†原罪《SIN》†──輝ける闇──イックーさん外伝
華早漏曇
その男、蜷川†原罪†右衛門親当……
夜にひとすじ、流星のごとく閃くのは、月を弾く刃の光であった。
影一つ、山陰の妖魅なるや。
相対する男が一人。山門を背負い、総髪をゆるく風に遊ばせておる。今しがた抜き放たれた刃を見ても、いささかの動揺もない。
男は何か、得体のしれぬものを喰ろうておる。
「何奴」
影は問う。
「……蜷川……いや、貴様にはこちらの名はやらぬ」
その双眼には、壇に灯る蝋燭が如き光やどれり。すなわちそれは、死出の道行きを照らす明かりに他ならぬ。
「──俺は、お前の
「たわごとを」
見おうたまま微塵も揺らがぬ……互いの影が、月の旅を慕いて往く。
男の元へと吸い寄せられるように、風が吹いたとき──
「覚悟!」
影もまた動いた。
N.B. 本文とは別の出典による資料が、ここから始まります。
-- ==== Sys2Proof/Machine/Pseudo.lean ====
section
/-! DEFINITION. The pseudo-instructions of 30_encoding.md R73, each an abbreviation for a sequence of real commands, and the
execution of a sequence of commands one after the other (20_memory.md R48). -/

namespace Sys2Proof.Machine

/-- The four pseudo-instructions (R73). -/
inductive Pseudo where
  | loadframe (a f : Byte) (r l : Half)
  | loadread (a : Byte) (r l : Half)
  | setregb (hi lo : Byte)
  | setlenb (hi lo : Byte)
deriving DecidableEq, Repr

/-- The expansion of a pseudo-instruction, in its order (R73). -/
def Pseudo.expand : Pseudo → List Instr
  | .loadframe a f r l => [.setaddr a, .setreg r, .setlen l, .setfunc f]
  | .loadread a r l => [.setaddr a, .setreg r, .setlen l]
  | .setregb hi lo => [.setregh hi, .setregl lo]
  | .setlenb hi lo => [.setlenh hi, .setlenl lo]

/-- The commands of a sequence executed in order, each from the state the one before it left. -/
def execSeq : List Instr → State → Result
  | [], s => .next s
  | i :: is, s =>
    match exec i s with
    | .next t => execSeq is t
    | .fault r => .fault r
    | .refused r => .refused r

/-- The events by which a host presents a sequence of commands. -/
def presented (is : List Instr) : List PortEvent := is.map (fun i => .command (encode i))

end Sys2Proof.Machine
end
追い風に身を乗せるかの如く疾走、男の首筋へと滑り込む光。
キン──と、風鈴の如き音色あり。
辺りは、静まる。
「……な……んだと……!」
影が身を揺らがせた。
その手元から、根元より斬れた小刀の刃がポトリと落ちた。抜く手さえろくに見えなかった。屍山血河に身を浸した半生のうち、これほどの剣にはついぞ遭うたことはない。遭うていたなら、己は今宵、ここには居なかったろう。
「抜いた、のか……今! お……おのれ……!」
その頬がぼこりと膨らみ、
「ぶっ!」
意地で放ちし含み針。
男はアブでも払うかのように左手を閃かせた。次のときには細い輝きが、人差し指と中指の間に挟まれておる。
瞳、ことさら穏やかなり。
「欠伸が出るぞ……貴様は知るまいが、この世には俺の剣などより早いものがある」
「な、に……」
「見たら驚くぞ。あの早さはまさしく……光。憂き世を照らす光よ」
沈黙があった。
「……殺せ。痛くのうしてくれや」
「は、は、は!」
男は嗤う。
「夜陰の夢に、殺すはふさわしゅうなかろうて」
「……なに?」
「夢は醒めるのみだろうよ」
「……」
「さあ、カリントウを出せ。それで勘弁してつかわそう」
影は困惑する。
「なにを……?」
「柔らかい方のやつじゃ……わかるであろう? ほれ、出せ」
男の視線の先から、その意味するところを悟り、影は戦慄した。
「なぜ……そんなものを……!」
「俺が喰う」
雲が、流れた……
男の言うとおりにカリントウを差し出すと、夜闇の彼方より来た影は、さめざめと泣きながらまた夜闇の彼方へと帰っていった。剣で敗れたばかりではなく、人としての尊厳まで貶められて、消えていったのだ。
まさしく悪夢であったろう。
「もぐもぐ」
男もまた、のんびりと石段を下りてゆく。
夜風に呟きが流れる。
「……宮中のおんなども、御母堂を追い出すだけに飽き足らず、刺客まで差し向けようてか……いいさ、やるがよかろうて。我が一刀、相州マサぐるムネの冴えが恐ろしくなければな」
去りゆく男の背へと、夜を迎えた寺から晩鐘のような音が、
──イックゥゥーッ!
と、鳴り響くのだった……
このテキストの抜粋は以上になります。